ASSIGNED TASK:
The records below are to be written out again, exactly as they appear.

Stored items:
****************************************

-- ==== Sys2Proof/Machine/Crc.lean ====
section
/-! DEFINITION. The two cyclic redundancy checks of R180. -/

namespace Sys2Proof.Machine

open Sys2Proof

/-- One bit of the CRC-16: polynomial 1021h, most significant bit first (R180). -/
def crc16Bit (c : BitVec 16) : BitVec 16 := if c.msb then (c <<< 1) ^^^ 0x1021#16 else c <<< 1

/-- One byte of the CRC-16. -/
def crc16Byte (c : BitVec 16) (b : Byte) : BitVec 16 :=
  crc16Bit (crc16Bit (crc16Bit (crc16Bit (crc16Bit (crc16Bit (crc16Bit (crc16Bit
    (c ^^^ (b.setWidth 16 <<< 8)))))))))

/-- The message check (R161, R180): initial value FFFFh, not reflected, not inverted. -/
def crc16 (bytes : List Byte) : BitVec 16 := bytes.foldl crc16Byte 0xFFFF#16

/-- One bit of the CRC-32: polynomial 04C11DB7h, reflected, so least significant bit first (R180). -/
def crc32Bit (c : Word32) : Word32 := if c.getLsbD 0 then (c >>> 1) ^^^ 0xEDB88320#32 else c >>> 1

/-- One byte of the CRC-32. -/
def crc32Byte (c : Word32) (b : Byte) : Word32 :=
  crc32Bit (crc32Bit (crc32Bit (crc32Bit (crc32Bit (crc32Bit (crc32Bit (crc32Bit
    (c ^^^ b.setWidth 32))))))))

/-- The register of the CRC-32 before any byte (R180; the initial value of a running check, R136). -/
def crc32Init : Word32 := 0xFFFFFFFF#32

/-- The register after further bytes. -/
def crc32Update (c : Word32) (bytes : List Byte) : Word32 := bytes.foldl crc32Byte c

/-- The check a register stands for: the final inversion (R180). -/
def crc32Final (c : Word32) : Word32 := ~~~ c

/-- The CRC-32 of a run of bytes (R180). -/
def crc32 (bytes : List Byte) : Word32 := crc32Final (crc32Update crc32Init bytes)

end Sys2Proof.Machine
end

****************************************

ANSWER BELOW:
-- ==== Sys2Proof/Machine/Crc.lean ====
section
/-! DEFINITION. The two cyclic redundancy checks of R180. -/

namespace Sys2Proof.Machine

open Sys2Proof

/-- One bit of the CRC-16: polynomial 1021h, most significant bit first (R180). -/
def crc16Bit (c : BitVec 16) : BitVec 16 := if c.msb then (c <<< 1) ^^^ 0x1021#16 else c <<< 1

/-- One byte of the CRC-16. -/
def crc16Byte (c : BitVec 16) (b : Byte) : BitVec 16 :=
  crc16Bit (crc16Bit (crc16Bit (crc16Bit (crc16Bit (crc16Bit (crc16Bit (crc16Bit
    (c ^^^ (b.setWidth 16 <<< 8)))))))))

/-- The message check (R161, R180): initial value FFFFh, not reflected, not inverted. -/
def crc16 (bytes : List Byte) : BitVec 16 := bytes.foldl crc16Byte 0xFFFF#16

/-- One bit of the CRC-32: polynomial 04C11DB7h, reflected, so least significant bit first (R180). -/
def crc32Bit (c : Word32) : Word32 := if c.getLsbD 0 then (c >>> 1) ^^^ 0xEDB88320#32 else c >>> 1

/-- One byte of the CRC-32. -/
def crc32Byte (c : Word32) (b : Byte) : Word32 :=
  crc32Bit (crc32Bit (crc32Bit (crc32Bit (crc32Bit (crc32Bit (crc32Bit (crc32Bit
    (c ^^^ b.setWidth 32))))))))

/-- The register of the CRC-32 before any byte (R180; the initial value of a running check, R136). -/
def crc32Init : Word32 := 0xFFFFFFFF#32

/-- The register after further bytes. -/
def crc32Update (c : Word32) (bytes : List Byte) : Word32 := bytes.foldl crc32Byte c

/-- The check a register stands for: the final inversion (R180). -/
def crc32Final (c : Word32) : Word32 := ~~~ c

/-- The CRC-32 of a run of bytes (R180). -/
def crc32 (bytes : List Byte) : Word32 := crc32Final (crc32Update crc32Init bytes)

end Sys2Proof.Machine
end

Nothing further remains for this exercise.